→ Data records
-- ==== Sys2Proof/Syntax.lean ====
section
/-! DEFINITION. The instruction set of the Lokai LX-9 and the steps of the part that carry no word:
one constructor per row of spec/opcode_table.json. A word's fields keep the names of its row, most significant first:
`g` is the guard predicate (R222, R223); `d`, `a`, `b`, `s`, `x`, `y`, `z` are the register, slot and tile fields of
R222; `i` is IMM11, `o` the offset field, `w` the width code, `c`, `t`, `p`, `n`, `l` the selectors of R232 and R234.
A row without a word is an event of an agent of the part: the values it brings from outside are its arguments, and
which queue, team, command, core or access it concerns is the selection that State holds (`State.sel`). -/

namespace Sys2Proof
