/-- MWAIT: on return the watch is released and its line leaves the core's L1 (R139, R300). -/
def execMwait (g : BitVec 3) (s : State) : Host.Outcome State Fault Refusal :=
  .next (s.perform (s.judge (.mwait g) fun r =>
      match (s.thr r).watch with
      | some w => if s.watchOver w then .run else .wait .watch
      | none => .run) fun s1 rs =>
    rs.foldl (fun x r =>
      match (s.thr r).watch with
      | some { line := some l, .. } => (x.releaseWatch r).l1Drop (s.coreOf r) l
      | _ => x.releaseWatch r) s1)

end Sys2Proof.Machine
end

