/-- CVSET (R188, R303). -/
def execCvset (g : BitVec 3) (d : BitVec 5) (i : BitVec 11) (s : State) : Host.Outcome State Fault Refusal :=
  .next (s.collective (.cvset g d i) (fun r =>
      match (s.halfOf r).cvs[d.toNat]? with
      | none => .fail (illegalFault rRange)
      | some c =>
        if c.valid then .fail (illegalFault rValue)
        else if !canonical ((s.thr r).label i) then .fail (transFault rNotCanonical 0 0 ((s.thr r).label i))
        else .run) fun s1 rs =>
    match rs with
    | [] => s1
    | r :: _ =>
      let t := s.thr r
      s1.modHalf r.team t.half fun h => { h with cvs := h.cvs.modify d.toNat fun _ =>
        { valid := true, group := BitVec.ofNat 7 t.group, target := (t.label i).extractLsb' 2 50,
          mask := maskOf (rs.map s.idx) } })

/-! ## Barriers (R304 to R307) -/

/-- A barrier that an instruction may name: the level's table has it (R304). -/
def State.barrierAt (s : State) (r : Ref) (level : BitVec 2) (n : Nat) : Option Barrier :=
  match level.toNat with
  | 0 => (s.team r.team).bars[n]?
  | 1 =>
    match (s.team r.team).cohort with
    | some c => ((s.launchOf r.team).cohorts[c]?).bind fun x => x.bars[n]?
    | none => none
  | _ => (s.launchOf r.team).gbars[n]?

/-- One barrier changed. -/
def State.modBarrier (s : State) (r : Ref) (level : BitVec 2) (n : Nat) (f : Barrier → Barrier) : State :=
  match level.toNat with
  | 0 => s.modTeam r.team fun t => { t with bars := t.bars.modify n f }
  | 1 =>
    match (s.team r.team).cohort with
    | some c => s.modLaunch (s.team r.team).launch fun l =>
      { l with cohorts := l.cohorts.modify c fun x => { x with bars := x.bars.modify n f } }
    | none => s
  | _ => s.modLaunch (s.team r.team).launch fun l => { l with gbars := l.gbars.modify n f }

/-- Names of the teams that share a barrier level with a team (R304). -/
def State.barrierTeams (s : State) (t : Nat) (level : BitVec 2) : List Nat :=
  let l := (s.team t).launch
  (List.range s.teams.length).filter fun k =>
    if level = 0 then k == t
    else (s.team k).launch == l && (level != 1 || (s.team k).cohort == (s.team t).cohort)

/-- Participants: the lane threads that have not exited (R304). -/
def State.participants (s : State) (t : Nat) (level : BitVec 2) : List Ref :=
  (s.barrierTeams t level).flatMap fun k => (s.laneRefs k).filter fun r => !(s.thr r).exited

/-- Two threads' barriers of a level are one (R304). -/
def State.sameBarrier (s : State) (t : Nat) (level : BitVec 2) (q : Ref) : Bool :=
  (s.barrierTeams t level).contains q.team

/-- The identity of a reduction of R306: OR, AND, MAX. -/
def redIdentity (op : BitVec 2) : BitVec 32 := if op = 1 then 0xFFFFFFFF else 0
/-- The combination of R306. -/
def redCombine (op : BitVec 2) (a b : BitVec 32) : BitVec 32 :=
  match op.toNat with
  | 0 => a ||| b
  | 1 => a &&& b
  | _ => if a.ult b then b else a

/-- A thread that waits for phase `ph` of a barrier in a BARRED receives the result (R305). -/
def Thread.takeResult (t : Thread) (level : BitVec 2) (n : Nat) (ph : BitVec 32) (b : Barrier) : Thread :=
  match t.wait with
  | some (.bar lv k target (some d) op) =>
    if lv = level ∧ k = n ∧ target = ph then
      t.set32 d.toNat (if b.op.isNone then redIdentity op else b.pay) tagI32
    else t
  | _ => t

/-- `complete` of R305: the waiting BARRED threads receive the result, the phase number rises, and a team barrier's
phase restarts the retired counters of the team's groups (R211). -/
def State.phaseDone (s : State) (r : Ref) (level : BitVec 2) (n : Nat) (b : Barrier) : State :=
  let give (k : Nat) (t : Team) : Team :=
    if (s.barrierTeams r.team level).contains k then
      { t with threads := t.threads.map fun u => u.takeResult level n b.ph b
               groups := if level = 0 then t.groups.map fun g => { g with retired := 0 } else t.groups }
    else t
  ({ s with teams := s.teams.zipIdx.map fun (p : Team × Nat) => give p.2 p.1 }).modBarrier r level n fun b =>
    { b with ph := b.ph + 1, arr := [], op := none }

/-- The phase completes once every participant has arrived (R305). -/
def State.judgePhase (s : State) (r : Ref) (level : BitVec 2) (n : Nat) : State :=
  match s.barrierAt r level n with
  | some b => if (s.participants r.team level).all fun q => b.arr.contains q then s.phaseDone r level n b else s
  | none => s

→ How to complete this task
Above this instruction are the records; retype exactly the lines from the one containing "i) (fun r =>" up to and including the one containing "c => s.modLaunch (s.team r.team).launch fun l =>".

→ Answer to the exercise
  .next (s.collective (.cvset g d i) (fun r =>
      match (s.halfOf r).cvs[d.toNat]? with
      | none => .fail (illegalFault rRange)
      | some c =>
        if c.valid then .fail (illegalFault rValue)
        else if !canonical ((s.thr r).label i) then .fail (transFault rNotCanonical 0 0 ((s.thr r).label i))
        else .run) fun s1 rs =>
    match rs with
    | [] => s1
    | r :: _ =>
      let t := s.thr r
      s1.modHalf r.team t.half fun h => { h with cvs := h.cvs.modify d.toNat fun _ =>
        { valid := true, group := BitVec.ofNat 7 t.group, target := (t.label i).extractLsb' 2 50,
          mask := maskOf (rs.map s.idx) } })

/-! ## Barriers (R304 to R307) -/

/-- A barrier that an instruction may name: the level's table has it (R304). -/
def State.barrierAt (s : State) (r : Ref) (level : BitVec 2) (n : Nat) : Option Barrier :=
  match level.toNat with
  | 0 => (s.team r.team).bars[n]?
  | 1 =>
    match (s.team r.team).cohort with
    | some c => ((s.launchOf r.team).cohorts[c]?).bind fun x => x.bars[n]?
    | none => none
  | _ => (s.launchOf r.team).gbars[n]?

/-- One barrier changed. -/
def State.modBarrier (s : State) (r : Ref) (level : BitVec 2) (n : Nat) (f : Barrier → Barrier) : State :=
  match level.toNat with
  | 0 => s.modTeam r.team fun t => { t with bars := t.bars.modify n f }
  | 1 =>
    match (s.team r.team).cohort with
    | some c => s.modLaunch (s.team r.team).launch fun l =>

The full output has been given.